[Stored items]
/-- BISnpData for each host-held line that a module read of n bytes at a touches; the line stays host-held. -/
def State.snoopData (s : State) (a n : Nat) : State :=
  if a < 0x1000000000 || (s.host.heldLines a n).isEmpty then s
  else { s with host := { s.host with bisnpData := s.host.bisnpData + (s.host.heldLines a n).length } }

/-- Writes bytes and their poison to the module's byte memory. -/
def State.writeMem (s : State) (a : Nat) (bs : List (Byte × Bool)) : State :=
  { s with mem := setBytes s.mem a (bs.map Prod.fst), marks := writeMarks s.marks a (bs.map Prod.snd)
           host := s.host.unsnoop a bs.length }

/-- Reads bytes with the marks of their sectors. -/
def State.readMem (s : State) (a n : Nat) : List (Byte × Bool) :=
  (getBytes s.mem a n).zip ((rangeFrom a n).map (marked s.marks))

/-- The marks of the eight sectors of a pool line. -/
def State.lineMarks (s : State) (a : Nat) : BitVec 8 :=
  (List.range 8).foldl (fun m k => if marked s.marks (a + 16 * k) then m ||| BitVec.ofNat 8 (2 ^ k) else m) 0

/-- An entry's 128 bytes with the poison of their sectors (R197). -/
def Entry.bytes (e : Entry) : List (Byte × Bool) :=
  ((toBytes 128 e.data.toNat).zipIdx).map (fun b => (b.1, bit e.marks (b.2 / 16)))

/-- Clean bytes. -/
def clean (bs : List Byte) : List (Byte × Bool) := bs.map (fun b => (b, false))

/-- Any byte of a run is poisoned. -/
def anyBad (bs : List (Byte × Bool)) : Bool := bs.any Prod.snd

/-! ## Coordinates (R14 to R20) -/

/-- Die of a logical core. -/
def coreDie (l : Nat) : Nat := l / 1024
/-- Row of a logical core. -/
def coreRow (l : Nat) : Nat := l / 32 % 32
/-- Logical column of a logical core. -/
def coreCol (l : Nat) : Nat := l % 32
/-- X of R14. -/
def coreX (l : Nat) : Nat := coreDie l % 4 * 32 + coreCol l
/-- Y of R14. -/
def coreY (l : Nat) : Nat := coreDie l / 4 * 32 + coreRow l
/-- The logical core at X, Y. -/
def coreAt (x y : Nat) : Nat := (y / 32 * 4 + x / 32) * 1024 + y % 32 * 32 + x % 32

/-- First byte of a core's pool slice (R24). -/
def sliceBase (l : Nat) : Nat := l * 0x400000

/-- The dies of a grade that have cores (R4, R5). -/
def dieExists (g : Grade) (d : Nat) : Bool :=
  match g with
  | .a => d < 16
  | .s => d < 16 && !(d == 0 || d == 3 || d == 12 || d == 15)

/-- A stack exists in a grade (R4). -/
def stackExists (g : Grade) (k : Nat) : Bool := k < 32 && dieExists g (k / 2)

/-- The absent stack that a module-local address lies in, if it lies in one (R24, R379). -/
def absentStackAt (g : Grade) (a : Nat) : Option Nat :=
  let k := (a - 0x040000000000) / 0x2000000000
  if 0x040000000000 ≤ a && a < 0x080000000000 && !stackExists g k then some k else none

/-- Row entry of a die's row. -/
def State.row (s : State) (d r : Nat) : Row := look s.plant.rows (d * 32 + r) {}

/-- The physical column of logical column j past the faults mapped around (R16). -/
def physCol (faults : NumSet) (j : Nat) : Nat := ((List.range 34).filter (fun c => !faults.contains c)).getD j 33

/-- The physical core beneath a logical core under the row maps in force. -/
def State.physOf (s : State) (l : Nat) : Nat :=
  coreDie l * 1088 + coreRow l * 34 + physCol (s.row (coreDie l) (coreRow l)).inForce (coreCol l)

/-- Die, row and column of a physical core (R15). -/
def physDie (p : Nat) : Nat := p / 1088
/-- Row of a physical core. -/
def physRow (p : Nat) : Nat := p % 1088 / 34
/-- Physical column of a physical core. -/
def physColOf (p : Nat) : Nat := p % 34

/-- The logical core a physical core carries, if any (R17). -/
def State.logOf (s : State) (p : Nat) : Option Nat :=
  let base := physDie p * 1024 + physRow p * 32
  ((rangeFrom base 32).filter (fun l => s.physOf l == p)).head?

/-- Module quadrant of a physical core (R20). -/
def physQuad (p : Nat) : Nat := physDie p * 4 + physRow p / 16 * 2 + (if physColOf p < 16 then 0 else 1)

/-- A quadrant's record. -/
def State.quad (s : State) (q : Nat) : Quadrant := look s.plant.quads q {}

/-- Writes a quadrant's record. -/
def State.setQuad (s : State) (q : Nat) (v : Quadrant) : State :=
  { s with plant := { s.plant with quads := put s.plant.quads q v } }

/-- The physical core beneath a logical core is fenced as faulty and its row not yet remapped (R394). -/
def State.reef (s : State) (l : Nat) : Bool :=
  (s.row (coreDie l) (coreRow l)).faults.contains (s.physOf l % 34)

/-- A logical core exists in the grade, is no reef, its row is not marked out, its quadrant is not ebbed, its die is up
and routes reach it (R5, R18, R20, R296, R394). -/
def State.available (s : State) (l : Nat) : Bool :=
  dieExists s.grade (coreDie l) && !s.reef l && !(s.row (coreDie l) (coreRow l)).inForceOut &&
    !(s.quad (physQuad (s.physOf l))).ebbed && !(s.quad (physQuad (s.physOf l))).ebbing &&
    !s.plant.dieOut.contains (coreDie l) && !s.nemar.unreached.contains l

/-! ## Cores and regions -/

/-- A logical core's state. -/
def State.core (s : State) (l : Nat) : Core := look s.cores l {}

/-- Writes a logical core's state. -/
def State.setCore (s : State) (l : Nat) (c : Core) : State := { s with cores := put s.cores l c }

==

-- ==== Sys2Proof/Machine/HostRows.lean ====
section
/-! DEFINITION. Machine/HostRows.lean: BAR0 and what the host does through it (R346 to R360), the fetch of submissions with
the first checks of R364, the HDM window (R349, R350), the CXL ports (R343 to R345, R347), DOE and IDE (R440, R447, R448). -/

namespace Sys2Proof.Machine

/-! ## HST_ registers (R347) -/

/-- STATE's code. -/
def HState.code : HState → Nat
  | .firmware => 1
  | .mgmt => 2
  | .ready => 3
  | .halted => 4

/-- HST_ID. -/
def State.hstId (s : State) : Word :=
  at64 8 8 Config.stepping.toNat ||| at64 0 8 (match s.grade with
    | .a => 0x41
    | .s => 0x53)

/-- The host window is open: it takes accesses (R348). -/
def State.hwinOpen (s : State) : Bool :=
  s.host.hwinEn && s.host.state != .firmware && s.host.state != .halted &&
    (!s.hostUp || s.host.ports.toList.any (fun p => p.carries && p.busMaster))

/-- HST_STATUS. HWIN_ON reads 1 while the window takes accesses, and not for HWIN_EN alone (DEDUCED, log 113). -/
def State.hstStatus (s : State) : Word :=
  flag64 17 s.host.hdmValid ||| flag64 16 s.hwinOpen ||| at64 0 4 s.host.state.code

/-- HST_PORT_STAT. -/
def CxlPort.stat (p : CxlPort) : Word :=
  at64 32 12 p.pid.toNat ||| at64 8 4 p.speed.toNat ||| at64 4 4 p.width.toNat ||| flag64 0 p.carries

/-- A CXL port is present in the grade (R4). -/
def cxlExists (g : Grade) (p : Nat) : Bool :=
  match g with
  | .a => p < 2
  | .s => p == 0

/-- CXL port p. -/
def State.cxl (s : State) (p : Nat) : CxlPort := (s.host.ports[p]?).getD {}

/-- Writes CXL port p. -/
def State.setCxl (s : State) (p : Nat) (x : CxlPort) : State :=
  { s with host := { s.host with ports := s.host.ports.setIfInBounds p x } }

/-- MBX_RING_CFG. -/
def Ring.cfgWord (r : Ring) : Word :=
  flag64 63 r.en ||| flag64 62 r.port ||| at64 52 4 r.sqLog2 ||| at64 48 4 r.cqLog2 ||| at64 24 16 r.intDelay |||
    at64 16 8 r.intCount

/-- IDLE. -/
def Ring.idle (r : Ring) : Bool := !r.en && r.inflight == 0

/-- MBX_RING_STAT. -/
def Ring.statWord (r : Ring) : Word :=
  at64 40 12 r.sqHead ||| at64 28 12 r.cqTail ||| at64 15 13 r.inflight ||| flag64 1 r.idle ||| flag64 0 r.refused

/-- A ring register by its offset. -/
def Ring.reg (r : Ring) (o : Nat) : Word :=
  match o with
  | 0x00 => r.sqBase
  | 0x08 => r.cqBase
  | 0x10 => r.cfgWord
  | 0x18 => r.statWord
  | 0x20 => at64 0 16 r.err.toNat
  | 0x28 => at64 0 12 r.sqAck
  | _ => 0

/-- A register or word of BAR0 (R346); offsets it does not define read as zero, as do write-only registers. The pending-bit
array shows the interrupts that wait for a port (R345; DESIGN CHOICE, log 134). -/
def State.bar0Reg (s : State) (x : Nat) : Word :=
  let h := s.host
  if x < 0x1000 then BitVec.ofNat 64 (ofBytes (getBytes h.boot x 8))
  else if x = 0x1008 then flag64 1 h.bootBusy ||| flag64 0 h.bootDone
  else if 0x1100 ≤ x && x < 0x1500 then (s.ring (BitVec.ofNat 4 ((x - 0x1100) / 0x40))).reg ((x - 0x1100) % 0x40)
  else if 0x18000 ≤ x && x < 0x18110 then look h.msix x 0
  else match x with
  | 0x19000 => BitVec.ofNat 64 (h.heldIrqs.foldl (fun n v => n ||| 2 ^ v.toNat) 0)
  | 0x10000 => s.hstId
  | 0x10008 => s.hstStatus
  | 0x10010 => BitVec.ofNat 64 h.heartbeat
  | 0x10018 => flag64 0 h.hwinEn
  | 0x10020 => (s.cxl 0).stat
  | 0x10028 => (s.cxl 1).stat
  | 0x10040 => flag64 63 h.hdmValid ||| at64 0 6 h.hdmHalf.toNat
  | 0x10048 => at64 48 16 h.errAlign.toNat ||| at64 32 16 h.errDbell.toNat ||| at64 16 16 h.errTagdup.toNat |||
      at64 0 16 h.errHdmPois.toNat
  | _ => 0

...

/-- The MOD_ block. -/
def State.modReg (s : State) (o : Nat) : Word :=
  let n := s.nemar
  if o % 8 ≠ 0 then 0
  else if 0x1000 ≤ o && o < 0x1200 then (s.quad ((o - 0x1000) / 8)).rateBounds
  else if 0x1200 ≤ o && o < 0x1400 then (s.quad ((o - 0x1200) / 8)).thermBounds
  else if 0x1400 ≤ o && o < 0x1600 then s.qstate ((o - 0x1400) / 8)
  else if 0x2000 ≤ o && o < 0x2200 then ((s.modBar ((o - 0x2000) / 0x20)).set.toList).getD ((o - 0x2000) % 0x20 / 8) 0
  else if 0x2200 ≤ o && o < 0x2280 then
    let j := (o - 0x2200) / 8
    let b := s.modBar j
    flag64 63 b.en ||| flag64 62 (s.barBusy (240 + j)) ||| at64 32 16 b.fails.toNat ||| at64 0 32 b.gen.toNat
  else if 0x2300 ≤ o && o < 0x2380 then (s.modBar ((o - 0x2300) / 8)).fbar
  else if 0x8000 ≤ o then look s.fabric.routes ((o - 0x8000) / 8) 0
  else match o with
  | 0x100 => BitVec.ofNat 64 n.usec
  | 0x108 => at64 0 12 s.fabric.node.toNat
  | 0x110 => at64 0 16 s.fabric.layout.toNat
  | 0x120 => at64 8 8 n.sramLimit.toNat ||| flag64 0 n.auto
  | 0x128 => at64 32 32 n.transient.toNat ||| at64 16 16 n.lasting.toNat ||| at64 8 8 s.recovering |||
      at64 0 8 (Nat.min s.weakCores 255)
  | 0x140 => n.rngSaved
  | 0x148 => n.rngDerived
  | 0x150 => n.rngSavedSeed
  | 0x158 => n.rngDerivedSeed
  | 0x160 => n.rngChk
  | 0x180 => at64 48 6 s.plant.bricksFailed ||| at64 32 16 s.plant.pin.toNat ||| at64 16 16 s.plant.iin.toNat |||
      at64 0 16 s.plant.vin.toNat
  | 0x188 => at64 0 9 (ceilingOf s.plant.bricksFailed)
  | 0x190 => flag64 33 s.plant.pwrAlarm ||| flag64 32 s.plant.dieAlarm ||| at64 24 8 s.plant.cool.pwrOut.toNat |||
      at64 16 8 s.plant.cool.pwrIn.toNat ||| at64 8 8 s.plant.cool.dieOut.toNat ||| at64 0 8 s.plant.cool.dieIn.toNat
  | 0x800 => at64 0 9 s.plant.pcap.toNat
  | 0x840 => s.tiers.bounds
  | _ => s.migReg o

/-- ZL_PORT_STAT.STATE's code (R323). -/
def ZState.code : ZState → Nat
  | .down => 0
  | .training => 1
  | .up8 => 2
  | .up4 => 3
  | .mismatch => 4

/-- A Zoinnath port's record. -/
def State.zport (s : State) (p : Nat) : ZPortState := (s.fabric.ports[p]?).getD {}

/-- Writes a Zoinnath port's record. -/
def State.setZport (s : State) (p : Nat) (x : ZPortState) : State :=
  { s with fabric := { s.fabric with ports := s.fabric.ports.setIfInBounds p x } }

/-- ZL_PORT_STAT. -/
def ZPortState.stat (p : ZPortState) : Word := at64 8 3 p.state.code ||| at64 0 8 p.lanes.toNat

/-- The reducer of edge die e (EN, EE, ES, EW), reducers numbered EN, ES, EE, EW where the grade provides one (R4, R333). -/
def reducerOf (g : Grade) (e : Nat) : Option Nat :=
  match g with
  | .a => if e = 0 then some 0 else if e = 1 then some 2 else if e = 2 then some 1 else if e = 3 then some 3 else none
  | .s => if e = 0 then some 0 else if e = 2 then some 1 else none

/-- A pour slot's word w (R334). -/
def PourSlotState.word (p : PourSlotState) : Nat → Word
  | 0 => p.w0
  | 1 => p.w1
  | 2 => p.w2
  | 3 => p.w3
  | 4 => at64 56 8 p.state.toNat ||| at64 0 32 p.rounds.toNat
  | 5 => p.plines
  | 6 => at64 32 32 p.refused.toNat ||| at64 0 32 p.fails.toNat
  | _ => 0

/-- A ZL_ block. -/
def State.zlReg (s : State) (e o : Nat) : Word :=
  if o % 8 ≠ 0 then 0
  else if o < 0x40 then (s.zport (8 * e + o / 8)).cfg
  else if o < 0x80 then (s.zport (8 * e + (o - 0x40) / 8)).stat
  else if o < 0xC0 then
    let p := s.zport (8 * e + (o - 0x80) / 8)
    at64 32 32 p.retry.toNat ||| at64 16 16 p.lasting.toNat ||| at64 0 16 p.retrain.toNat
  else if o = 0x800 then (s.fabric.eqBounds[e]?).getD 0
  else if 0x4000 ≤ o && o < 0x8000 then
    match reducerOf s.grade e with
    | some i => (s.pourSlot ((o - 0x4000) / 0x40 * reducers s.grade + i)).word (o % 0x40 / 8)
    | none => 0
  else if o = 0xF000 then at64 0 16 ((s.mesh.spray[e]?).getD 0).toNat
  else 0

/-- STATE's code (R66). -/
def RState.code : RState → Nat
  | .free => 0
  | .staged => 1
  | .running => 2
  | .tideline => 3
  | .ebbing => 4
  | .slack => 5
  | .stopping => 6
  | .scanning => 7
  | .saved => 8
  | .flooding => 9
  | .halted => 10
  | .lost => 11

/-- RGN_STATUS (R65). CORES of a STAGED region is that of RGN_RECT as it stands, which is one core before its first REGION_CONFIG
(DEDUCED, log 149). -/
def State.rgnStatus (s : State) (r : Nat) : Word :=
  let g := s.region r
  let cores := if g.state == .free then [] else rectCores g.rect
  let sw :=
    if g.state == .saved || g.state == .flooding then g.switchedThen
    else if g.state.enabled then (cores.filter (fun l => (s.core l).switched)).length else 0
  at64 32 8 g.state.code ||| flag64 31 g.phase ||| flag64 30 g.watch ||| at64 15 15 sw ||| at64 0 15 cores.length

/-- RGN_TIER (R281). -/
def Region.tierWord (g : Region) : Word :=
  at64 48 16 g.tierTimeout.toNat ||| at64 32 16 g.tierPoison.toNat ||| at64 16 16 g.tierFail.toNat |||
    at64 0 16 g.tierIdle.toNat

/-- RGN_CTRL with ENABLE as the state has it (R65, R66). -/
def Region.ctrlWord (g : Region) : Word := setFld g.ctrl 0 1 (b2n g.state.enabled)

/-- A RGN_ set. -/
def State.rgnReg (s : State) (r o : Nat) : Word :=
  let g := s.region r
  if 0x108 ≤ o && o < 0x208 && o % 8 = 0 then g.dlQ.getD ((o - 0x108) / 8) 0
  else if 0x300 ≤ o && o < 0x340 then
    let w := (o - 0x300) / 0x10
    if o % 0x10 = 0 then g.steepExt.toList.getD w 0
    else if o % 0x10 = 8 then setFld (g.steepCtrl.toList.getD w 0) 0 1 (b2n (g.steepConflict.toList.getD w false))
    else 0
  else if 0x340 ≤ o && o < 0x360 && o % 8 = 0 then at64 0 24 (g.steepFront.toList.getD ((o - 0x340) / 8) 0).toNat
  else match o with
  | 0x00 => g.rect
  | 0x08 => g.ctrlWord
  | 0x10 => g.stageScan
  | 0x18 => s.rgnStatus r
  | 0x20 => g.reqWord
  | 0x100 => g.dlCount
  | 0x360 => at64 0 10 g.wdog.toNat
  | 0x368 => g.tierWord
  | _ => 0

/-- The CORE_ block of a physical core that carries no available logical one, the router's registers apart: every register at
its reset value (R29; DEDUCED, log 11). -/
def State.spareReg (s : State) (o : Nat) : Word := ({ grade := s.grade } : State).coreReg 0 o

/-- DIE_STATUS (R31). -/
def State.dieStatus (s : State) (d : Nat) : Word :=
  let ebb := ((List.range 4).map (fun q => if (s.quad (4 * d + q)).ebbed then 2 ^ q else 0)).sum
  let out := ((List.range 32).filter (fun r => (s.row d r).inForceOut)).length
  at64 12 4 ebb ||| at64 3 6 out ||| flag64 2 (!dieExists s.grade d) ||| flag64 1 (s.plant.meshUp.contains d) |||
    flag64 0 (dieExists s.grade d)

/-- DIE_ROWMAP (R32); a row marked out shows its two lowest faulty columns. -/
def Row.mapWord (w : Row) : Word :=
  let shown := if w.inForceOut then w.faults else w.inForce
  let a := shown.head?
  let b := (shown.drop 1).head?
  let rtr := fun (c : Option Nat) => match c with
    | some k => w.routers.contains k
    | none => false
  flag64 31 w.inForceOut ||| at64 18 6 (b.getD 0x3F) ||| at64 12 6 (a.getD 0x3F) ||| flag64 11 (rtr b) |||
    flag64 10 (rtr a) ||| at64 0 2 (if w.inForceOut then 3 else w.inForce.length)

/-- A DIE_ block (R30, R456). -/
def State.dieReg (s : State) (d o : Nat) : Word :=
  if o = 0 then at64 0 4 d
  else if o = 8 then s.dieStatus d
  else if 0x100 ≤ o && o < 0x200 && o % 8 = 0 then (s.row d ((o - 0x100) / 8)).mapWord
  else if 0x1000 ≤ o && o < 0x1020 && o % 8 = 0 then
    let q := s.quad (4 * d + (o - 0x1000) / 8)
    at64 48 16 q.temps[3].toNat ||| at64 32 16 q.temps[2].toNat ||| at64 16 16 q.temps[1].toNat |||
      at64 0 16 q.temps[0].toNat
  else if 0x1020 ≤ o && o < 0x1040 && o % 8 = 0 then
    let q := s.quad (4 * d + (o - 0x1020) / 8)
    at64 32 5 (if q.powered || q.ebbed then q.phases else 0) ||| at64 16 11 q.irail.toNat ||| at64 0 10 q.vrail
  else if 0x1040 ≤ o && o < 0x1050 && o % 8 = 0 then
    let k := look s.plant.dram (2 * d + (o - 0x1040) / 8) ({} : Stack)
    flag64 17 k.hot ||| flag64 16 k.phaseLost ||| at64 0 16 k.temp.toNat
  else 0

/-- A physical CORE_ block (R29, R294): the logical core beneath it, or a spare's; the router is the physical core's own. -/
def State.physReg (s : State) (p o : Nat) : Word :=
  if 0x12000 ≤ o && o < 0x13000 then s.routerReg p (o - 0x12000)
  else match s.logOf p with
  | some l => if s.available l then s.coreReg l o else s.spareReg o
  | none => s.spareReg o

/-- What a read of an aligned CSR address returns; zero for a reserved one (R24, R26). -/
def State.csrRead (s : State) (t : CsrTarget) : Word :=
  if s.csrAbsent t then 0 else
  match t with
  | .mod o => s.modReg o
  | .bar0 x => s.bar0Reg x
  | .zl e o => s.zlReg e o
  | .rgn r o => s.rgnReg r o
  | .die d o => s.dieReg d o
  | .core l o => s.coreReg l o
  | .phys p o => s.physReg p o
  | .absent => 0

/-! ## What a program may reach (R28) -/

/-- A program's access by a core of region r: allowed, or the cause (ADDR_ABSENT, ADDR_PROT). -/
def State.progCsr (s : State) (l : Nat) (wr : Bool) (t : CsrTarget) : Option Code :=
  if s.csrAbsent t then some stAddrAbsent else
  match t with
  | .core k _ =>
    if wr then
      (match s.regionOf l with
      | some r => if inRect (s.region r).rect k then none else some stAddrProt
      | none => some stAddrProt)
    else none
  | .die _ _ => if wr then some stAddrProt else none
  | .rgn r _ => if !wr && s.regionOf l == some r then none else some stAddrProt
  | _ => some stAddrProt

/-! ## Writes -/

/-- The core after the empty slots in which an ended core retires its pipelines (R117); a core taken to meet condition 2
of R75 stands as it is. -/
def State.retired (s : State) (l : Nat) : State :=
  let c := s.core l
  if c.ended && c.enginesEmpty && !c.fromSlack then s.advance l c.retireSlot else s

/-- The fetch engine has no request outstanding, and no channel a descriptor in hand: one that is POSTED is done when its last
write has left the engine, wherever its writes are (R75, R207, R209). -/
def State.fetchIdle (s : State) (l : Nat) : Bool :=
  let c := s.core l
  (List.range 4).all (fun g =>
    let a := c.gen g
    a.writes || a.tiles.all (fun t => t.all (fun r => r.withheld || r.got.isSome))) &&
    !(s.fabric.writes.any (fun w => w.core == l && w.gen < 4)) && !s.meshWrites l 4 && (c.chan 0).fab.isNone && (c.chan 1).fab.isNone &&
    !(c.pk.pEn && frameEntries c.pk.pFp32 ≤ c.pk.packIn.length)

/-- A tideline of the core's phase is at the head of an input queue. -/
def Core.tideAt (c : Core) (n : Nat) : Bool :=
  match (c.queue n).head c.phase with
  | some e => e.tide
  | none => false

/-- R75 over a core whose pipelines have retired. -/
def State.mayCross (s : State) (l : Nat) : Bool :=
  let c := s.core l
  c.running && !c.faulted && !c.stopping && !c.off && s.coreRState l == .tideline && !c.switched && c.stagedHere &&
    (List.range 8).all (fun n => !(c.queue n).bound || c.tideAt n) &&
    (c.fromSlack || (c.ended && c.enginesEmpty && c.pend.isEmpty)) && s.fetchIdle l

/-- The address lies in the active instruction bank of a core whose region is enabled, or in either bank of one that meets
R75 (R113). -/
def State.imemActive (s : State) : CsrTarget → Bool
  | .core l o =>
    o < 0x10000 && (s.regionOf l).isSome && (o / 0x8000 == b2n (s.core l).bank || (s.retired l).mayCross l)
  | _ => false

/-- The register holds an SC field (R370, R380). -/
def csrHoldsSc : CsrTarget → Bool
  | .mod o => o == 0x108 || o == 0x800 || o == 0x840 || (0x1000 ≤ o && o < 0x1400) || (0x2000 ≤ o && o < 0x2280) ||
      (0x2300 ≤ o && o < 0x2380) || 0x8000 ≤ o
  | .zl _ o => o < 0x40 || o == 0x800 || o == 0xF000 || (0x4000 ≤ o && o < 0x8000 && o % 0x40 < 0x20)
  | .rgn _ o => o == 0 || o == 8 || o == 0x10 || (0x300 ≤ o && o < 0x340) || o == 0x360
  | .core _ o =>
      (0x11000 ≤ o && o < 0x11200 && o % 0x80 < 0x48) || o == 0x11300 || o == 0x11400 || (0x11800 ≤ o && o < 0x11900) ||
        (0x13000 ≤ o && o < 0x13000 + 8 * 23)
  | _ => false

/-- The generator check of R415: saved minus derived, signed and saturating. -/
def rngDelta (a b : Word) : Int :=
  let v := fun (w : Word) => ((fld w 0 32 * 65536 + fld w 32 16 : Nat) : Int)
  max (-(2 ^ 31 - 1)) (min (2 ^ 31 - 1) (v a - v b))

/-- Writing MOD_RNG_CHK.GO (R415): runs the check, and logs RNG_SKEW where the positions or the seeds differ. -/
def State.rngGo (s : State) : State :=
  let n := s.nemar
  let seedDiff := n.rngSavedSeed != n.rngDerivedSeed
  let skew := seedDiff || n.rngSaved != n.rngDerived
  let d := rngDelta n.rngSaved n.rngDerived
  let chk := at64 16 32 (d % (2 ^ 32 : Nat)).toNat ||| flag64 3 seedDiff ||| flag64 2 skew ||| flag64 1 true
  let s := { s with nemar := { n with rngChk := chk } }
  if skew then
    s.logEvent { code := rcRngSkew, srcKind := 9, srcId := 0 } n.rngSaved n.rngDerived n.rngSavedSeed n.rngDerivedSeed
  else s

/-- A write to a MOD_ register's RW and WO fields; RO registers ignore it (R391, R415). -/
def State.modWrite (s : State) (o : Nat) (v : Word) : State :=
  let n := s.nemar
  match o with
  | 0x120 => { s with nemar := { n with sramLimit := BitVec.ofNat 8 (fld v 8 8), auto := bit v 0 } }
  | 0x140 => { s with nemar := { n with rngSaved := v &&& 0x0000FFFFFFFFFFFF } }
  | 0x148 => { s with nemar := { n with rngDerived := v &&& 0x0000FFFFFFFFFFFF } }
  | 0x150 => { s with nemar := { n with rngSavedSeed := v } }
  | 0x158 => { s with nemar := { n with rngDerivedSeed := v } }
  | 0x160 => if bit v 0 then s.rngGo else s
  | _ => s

▸ Assigned task:
Of the entries above, repeat exactly the lines between the line with "9 (ceilingOf s.plant.bricksFailed)" and the line with "def ZPortState.stat (p", inclusive, and no others.

▸ Problem solution:
  | 0x188 => at64 0 9 (ceilingOf s.plant.bricksFailed)
  | 0x190 => flag64 33 s.plant.pwrAlarm ||| flag64 32 s.plant.dieAlarm ||| at64 24 8 s.plant.cool.pwrOut.toNat |||
      at64 16 8 s.plant.cool.pwrIn.toNat ||| at64 8 8 s.plant.cool.dieOut.toNat ||| at64 0 8 s.plant.cool.dieIn.toNat
  | 0x800 => at64 0 9 s.plant.pcap.toNat
  | 0x840 => s.tiers.bounds
  | _ => s.migReg o

/-- ZL_PORT_STAT.STATE's code (R323). -/
def ZState.code : ZState → Nat
  | .down => 0
  | .training => 1
  | .up8 => 2
  | .up4 => 3
  | .mismatch => 4

/-- A Zoinnath port's record. -/
def State.zport (s : State) (p : Nat) : ZPortState := (s.fabric.ports[p]?).getD {}

/-- Writes a Zoinnath port's record. -/
def State.setZport (s : State) (p : Nat) (x : ZPortState) : State :=
  { s with fabric := { s.fabric with ports := s.fabric.ports.setIfInBounds p x } }

/-- ZL_PORT_STAT. -/
def ZPortState.stat (p : ZPortState) : Word := at64 8 3 p.state.code ||| at64 0 8 p.lanes.toNat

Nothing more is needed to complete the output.